Sang cucu kembali melompat kegirangan. Ia sangat suka berada ditengah keluarga ayahnya. Mereka lebih membebaskannya. Sehingga ia boleh bermain sepuas hati. Sangat berbeda dengan aturan di rumah mommy. Disana Sam akan dijaga seperti porselen. Digigit nyamuk saja bisa membuat Jessi meradang dan memarahi kakak asuhnya.

Sementara saat bersama ayahnya, Sam tidak pernah didampingi pengasuh. Matt akan membiarkannya melakukan apa yang ia suka. Tidak peduli kalau harus jatuh atau kotor. Bahkan mereka sering mandi hujan bersama. Pernah juga bermain lumpur disawah. Semua permainan anak laki laki selalu diperkenalkan Matthew pada putranya.

"Ayo makan dulu." Ajak Sidney pada mereka semua.

Bergegas semua memasuki ruang makan. Karena memang sebenarnya mereka sudah kelaparan. Terutama Sam.

"Oh ya Matt, mama dikirimin undangan. Pernikahan temen kamu. Anton!"

"Iya ma, kemarin dia nanya alamat. aku udah dihubungin sih. Aku juga diminta jadi groomsmen."

"Oh ya? Kamu bisa?"

"Ya, aku udah janji. Dante sama bagas juga ikutan."

"Menikah sama siapa dia?"

"Namanya Alea. Putrinya Semeru. Yang vokalis band lawas itu."

Sidney hanya mengangguk.

"Sam boleh ikut dad?"

"Nanti daddy coba minta ijin sama mommy kamu ya."

"Bukannya itu hari sabtu?" Tanya Bragy

"Iya sih, tapi papa tahu Jessy kan.

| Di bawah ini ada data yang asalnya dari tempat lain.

-- ==== Sys2Proof/Machine/StChisel.lean ====
section
/-! DEFINITION. The state of the Chisel zoom chains (08). -/

namespace Sys2Proof.Machine

/-- A sample in a chain with its three bits (08 R237). -/
structure CSample where
  re : Int
  im : Int
  taint : Bool
  sat : Bool
  unchecked : Bool
  deriving DecidableEq, Repr

/-- A prototype (08 R239): its 16 M coefficients and its world. -/
structure Proto where
  coefs : List Int
  world : World
  deriving DecidableEq, Repr

/-- A FIR bank (08 R243): its coefficients c[0] to c[L - 1], its shift and its declared delay in half samples. -/
structure FirBank where
  coefs : List Int
  sh : Nat
  delay : Nat
  deriving DecidableEq, Repr

/-- The tune settings of a chain that ZOOM_SET_TUNE changes (08 R264). -/
structure Tune where
  ftw : Nat
  phase0 : Nat
  shIn : Nat
  shS1 : Nat
  shS2 : Nat
  shNco : Nat
  shH : List Nat
  deriving DecidableEq, Repr

/-- The alignment settings (08 R246, R248): A, ALIGN_PHASE, sh_al and EXT_DELAY. -/
structure Align where
  a : Nat
  phase : Nat
  shAl : Nat
  extDelay : Int
  deriving DecidableEq, Repr

/-- The detector settings (08 R249 to R253, R258, R262) that ZOOM_SET_DETECT changes. The hold limit is in seconds; `seed`
is the floor seed of a block with SEED_VALID. -/
structure Detect where
  log2N : Nat
  lambda : Nat
  alphaUp : Nat
  alphaDown : Nat
  thOn : Nat
  thOff : Nat
  nOn : Nat
  nOff : Nat
  persistMs : Nat
  holdS : Nat
  trigMask : Nat
  /-- TIME_OUT pin (R262), none for no pin -/
  pin : Option Nat
  toMask : Nat
  /-- TO_OFFSET in ns (R262) -/
  toOffset : Nat
  seed : Option Nat
  deriving DecidableEq, Repr

/-- A FIR switch pending or fading (08 R245). -/
structure FirSwitch where
  at_ : Nat
  fade : Nat
  deriving DecidableEq, Repr

/-- A detection interval whose power is complete or being summed (08 R249): its first output index and log2 of n_det. -/
structure Interval where
  first : Nat
  log2N : Nat
  power : Nat
  taint : Bool
  sat : Bool
  unchecked : Bool
  deriving DecidableEq, Repr

/-- A run of above intervals in OFF, or of below intervals in ON (08 R251): the first output index of its first interval,
its length, its largest power, and whether a tainted interval fell in it. -/
structure DetRun where
  first : Nat
  len : Nat
  peak : Nat
  taint : Bool
  deriving DecidableEq, Repr

/-- CHAIN_STATUS.DET_STATE of a chain with a detector (08 R250, R251). -/
inductive DetState where
  | off
  | learn
  | on
  deriving DecidableEq, Repr

/-- What ZOOM_REBASELINE sets the floor from (08 R255). -/
inductive Rebase where
  | seed
  | value (f : Nat)
  | learn
  deriving DecidableEq, Repr

/-- The detector state of a chain (08 R249 to R256). -/
structure Detector where
  det : DetState
  /-- F -/
  floor : Nat
  /-- sum and count of the untainted intervals of LEARN -/
  learnSum : Nat
  learnCount : Nat
  /-- frozen by ON -/
  frozenOn : Bool
  /-- STUCK_ON issued and not yet rebaselined -/
  stuck : Bool
  /-- the run in progress -/
  run : Option DetRun
  /-- first output index of the onset interval of the ON state, and the peak power since -/
  onset : Nat
  peak : Nat
  /-- first output index of the interval that decided ON -/
  decided : Nat
  /-- suppressed crossings of the flicker window in progress and whether it held a tainted interval -/
  crossings : Nat
  winTaint : Bool
  /-- a tainted interval fell since the onset -/
  onTaint : Bool
  /-- the last interval decided, for an OFF that no interval decides (R255, R268) -/
  last : Option Interval
  /-- the second of referred decision time of the last event, and the events emitted in it (R256) -/
  second : Option (Int × Nat)
  /-- events dropped since the last event emitted (R256) -/
  droppedSince : Nat
  /-- the floor is held by a level trim (R255) -/
  held : Bool
  deriving DecidableEq, Repr

/-- A capture (08 R258 to R260): ID, trigger cause, trigger index, extent, slot and retriggers. -/
structure Capture where
  id : Nat
  cause : Nat
  trigger : Nat
  pre : Nat
  post : Nat
  /-- the first sample index that the ring still held when it opened -/
  oldest : Nat
  retriggers : Nat
  slot : Nat
  deriving DecidableEq, Repr

/-- A capture emit slot in use (08 R259): the capture, and the sequence number once its record is on its way. -/
structure CapSlot where
  id : Nat
  seq : Option Nat
  deriving DecidableEq, Repr

/-- A ZOOM record under assembly (08 R264): its start, what its descriptor says of the span start, the changes and residue
mismatches in its span, and whether its span began before the chain started. Its sample words stand in the emit slot. -/
structure ZoomAsm where
  start : Nat
  bankB : Bool
  taps : Nat
  ftw : Nat
  g2 : Nat
  a : Nat
  phase : Nat
  fade : Bool
  ncoChanged : Bool
  alignChanged : Bool
  mismatches : Nat
  short : Bool
  deriving DecidableEq, Repr

/-- CHAIN_STATUS.STATE (08 R270); a standby's chains read GATED (R269). -/
inductive ChainState where
  | undefined
  | run
  | suspended
  deriving DecidableEq, Repr

/-- A chain (08 R233, R270). -/
structure Chain where
  /-- CHAIN_STATUS.STATE; reset UNDEFINED -/
  state : ChainState
  /-- ZOOM product ID (R233); reset DESIGN CHOICE 0 (log 3) -/
  zoom : Nat
  /-- EVENT product ID, none for 0xFFFF; reset none -/
  event : Option Nat
  /-- CAPTURE product ID, none for 0xFFFF; reset none -/
  capture : Option Nat
  /-- device beam index that feeds it; reset DESIGN CHOICE 0 (log 3) -/
  beam : Nat
  /-- log2 of M (R235); reset DESIGN CHOICE 0 (log 3) -/
  log2M : Nat
  /-- first slot s0 (R235); reset DESIGN CHOICE 0 (log 3) -/
  slot0 : Nat
  /-- prototype handle (R239); reset DESIGN CHOICE 0 (log 3) -/
  proto : Nat
  tune : Tune
  /-- tune settings of the next ZOOM record boundary (R264); reset none -/
  nextTune : Option (Nat × Tune)
  /-- H (R235); reset DESIGN CHOICE 0 (log 3) -/
  halfBands : Nat
  /-- D (R235); reset DESIGN CHOICE 1 (log 3) -/
  decim : Nat
  /-- FIR bank A (R244); reset one tap of 0 -/
  bankA : FirBank
  /-- FIR bank B (R244); reset one tap of 0 -/
  bankB : FirBank
  /-- CHAIN_STATUS.FIR_BANK, true B; reset 0 -/
  active : Bool
  /-- SWITCH_PENDING; reset none -/
  switch : Option FirSwitch
  align : Align
  /-- alignment of the next ZOOM record boundary (R246); reset none -/
  nextAlign : Option (Nat × Align)
  /-- log2 of T_z (R264); reset DESIGN CHOICE 6 (log 3) -/
  log2Tz : Nat
  detect : Detect
  /-- detector settings that take effect at an output index, oldest first (R271); reset none -/
  nextDetect : List (Nat × Detect)
  /-- a rebaseline of the next interval boundary, with the output index (R255); reset none -/
  nextRebase : Option (Nat × Rebase)
  /-- the seed (R250); reset none -/
  seed : Option Nat
  det : Detector
  /-- capture ring base and log2 of its bytes (R257); reset none -/
  ringBase : Nat
  ringLog2 : Nat
  /-- P_pre and P_post (R258); reset DESIGN CHOICE 0 (log 3) -/
  pre : Nat
  post : Nat
  /-- the next row the chain takes (R234, R268); reset DESIGN CHOICE 0 (log 3) -/
  row : Nat
  /-- the first output index since the chain started or resumed (R267); reset DESIGN CHOICE 0 (log 3) -/
  first : Nat
  /-- G2 and EXT_DELAY by the output index from which they hold, newest first (R248); reset none -/
  refHist : List (Nat × Nat × Int)
  /-- the output index it stops at, and whether it is released there (R268); reset none -/
  stop : Option (Nat × Bool)
  /-- rows of its beam not yet taken (R234), oldest first; reset none -/
  inbox : List BeamRow
  /-- histories, newest first: stitch branches m, half-band inputs h, FIR input, FIR output (R237, R238); reset none -/
  uhist : List (List CSample)
  hbHist : List (List CSample)
  firHist : List CSample
  alHist : List CSample
  /-- the next output index (R243); reset 0 -/
  nOut : Nat
  /-- the detection interval being summed; reset none -/
  interval : Option Interval
  /-- intervals complete and not yet decided, oldest first; reset none -/
  dueIntervals : List Interval
  /-- ZOOM record under assembly; reset none -/
  asm : Option ZoomAsm
  /-- residue mismatches since the last ZOOM record, for the descriptor of the next (R264); reset 0 -/
  carried : Nat
  /-- the open capture; reset none -/
  opened : Option Capture
  /-- captures whose last sample is written and whose copy runs, oldest first; reset none -/
  copying : List Capture
  /-- capture emit slots; reset free -/
  capSlots : Vector (Option CapSlot) 2
  /-- next capture ID (R259); reset 0 -/
  nextCapture : Nat
  /-- Plinth time of the last RESIDUE record (R237); reset none -/
  residueTime : Option Nat
  /-- SAT_SAMPLES (R270); reset DESIGN CHOICE 0 (log 3) -/
  satSamples : U32
  /-- TAINT_SAMPLES; reset DESIGN CHOICE 0 (log 3) -/
  taintSamples : U32
  /-- EVENTS; reset DESIGN CHOICE 0 (log 3) -/
  events : U32
  /-- EVENTS_DROPPED; reset DESIGN CHOICE 0 (log 3) -/
  eventsDropped : U32
  /-- CAPTURES; reset DESIGN CHOICE 0 (log 3) -/
  captures : U32
  /-- CAPTURE_MISSED; reset DESIGN CHOICE 0 (log 3) -/
  captureMissed : U32
  /-- RESIDUE_FAIL; reset DESIGN CHOICE 0 (log 3) -/
  residueFail : U32
  /-- TO_LATE; reset DESIGN CHOICE 0 (log 3) -/
  toLate : U32
  /-- FLICKER_CROSSINGS; reset DESIGN CHOICE 0 (log 3) -/
  flickerCrossings : U32
  deriving DecidableEq, Repr

/-- The Chisel (08). -/
structure Chisel where
  chains : Vector Chain 64
  /-- prototypes by handle (08 R239); reset none in use -/
  protos : Vector (Option Proto) 8
  /-- RATE_LIMITED (08 R270); reset 0 -/
  rateLimited : Bool
  /-- RESIDUE_SEEN (08 R270); reset 0 -/
  residueSeen : Bool
  deriving DecidableEq, Repr

end Sys2Proof.Machine
end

Bisa bisa dia sudah punya jadwal sendiri."

"Aku mau sama daddy saja. Kalau sama mommy nanti cuma diajak ke mal sama belanja. Aku malas!" Rajuk Sam.

Matthew menghentikan suapannya. Pembicaraan menyangkut Jessi selalu memperburuk moodnya. Namun ia tidak boleh menunjukkan hal tersebut didepan putranya. Akhirnya Matt memilih menjawab,

"Nanti daddy coba bicarakan lagi ya. Supaya setiap weekend kita bisa sama sama."

"Janji?" Tanya Sam sambil menyodorkan jari kelingkingnya.

Sang ayah tersenyum sambil menautkan kedua jari mereka. Menyelesaikan masalah dengan seorang anak kecil jauh lebih mudah. Dibandingkan dengan seorang dewasa bernama Jessi. Yang secara kebetulan adalah ibu dari seorang Sam. Darah dagingnya!